Ardern jumped on ACT’s $8 billion hole, but with lightning speed, something not seen from National, Seymour fired back with “they are spending our money so quickly nobody can keep up. We need to get rid of them before they bankrupt the country.” It was damage control and attack in one tweet.
Stewarding the End of Life Choice bill through Parliament with his deputy Brooke van Welden won the party respect, if not votes, from many quarters. Nobody disputes Seymour’s work ethic. The sole ACT MP, until tonight, he had to be across all portfolios but rarely did his knowledge of any issue seem to be lacking.
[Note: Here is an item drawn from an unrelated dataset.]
-- ==== Sys2Proof/Laws/KeptMech.lean ====
section
/-! SUPPORT. Positioning, spindle, slot and channel operations leave what hosts have stored, their sessions and their commands as they
were. -/

namespace Sys2Proof.Machine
During the Covid lockdowns, commentators started to suggest that Seymour had effectively become “the leader of the opposition”. The mantle might seem premature, but Seymour and his party are already looking to the next election and beyond.
“The result we have overall tonight is not good for New Zealand. For ACT it is just a stepping stone to building a platform for real reform that will make New Zealand a better place. This is not the end; this is not our 2020 election night party this is our 2023 election campaign launch!” he told supporters.
As Seymour left the stage after three more cheers and another “Hip, hip hooray,” I asked him why he thought National did so badly? “A political party has to stand for something and when all you stand for is opposing … people are not going to vote for you.”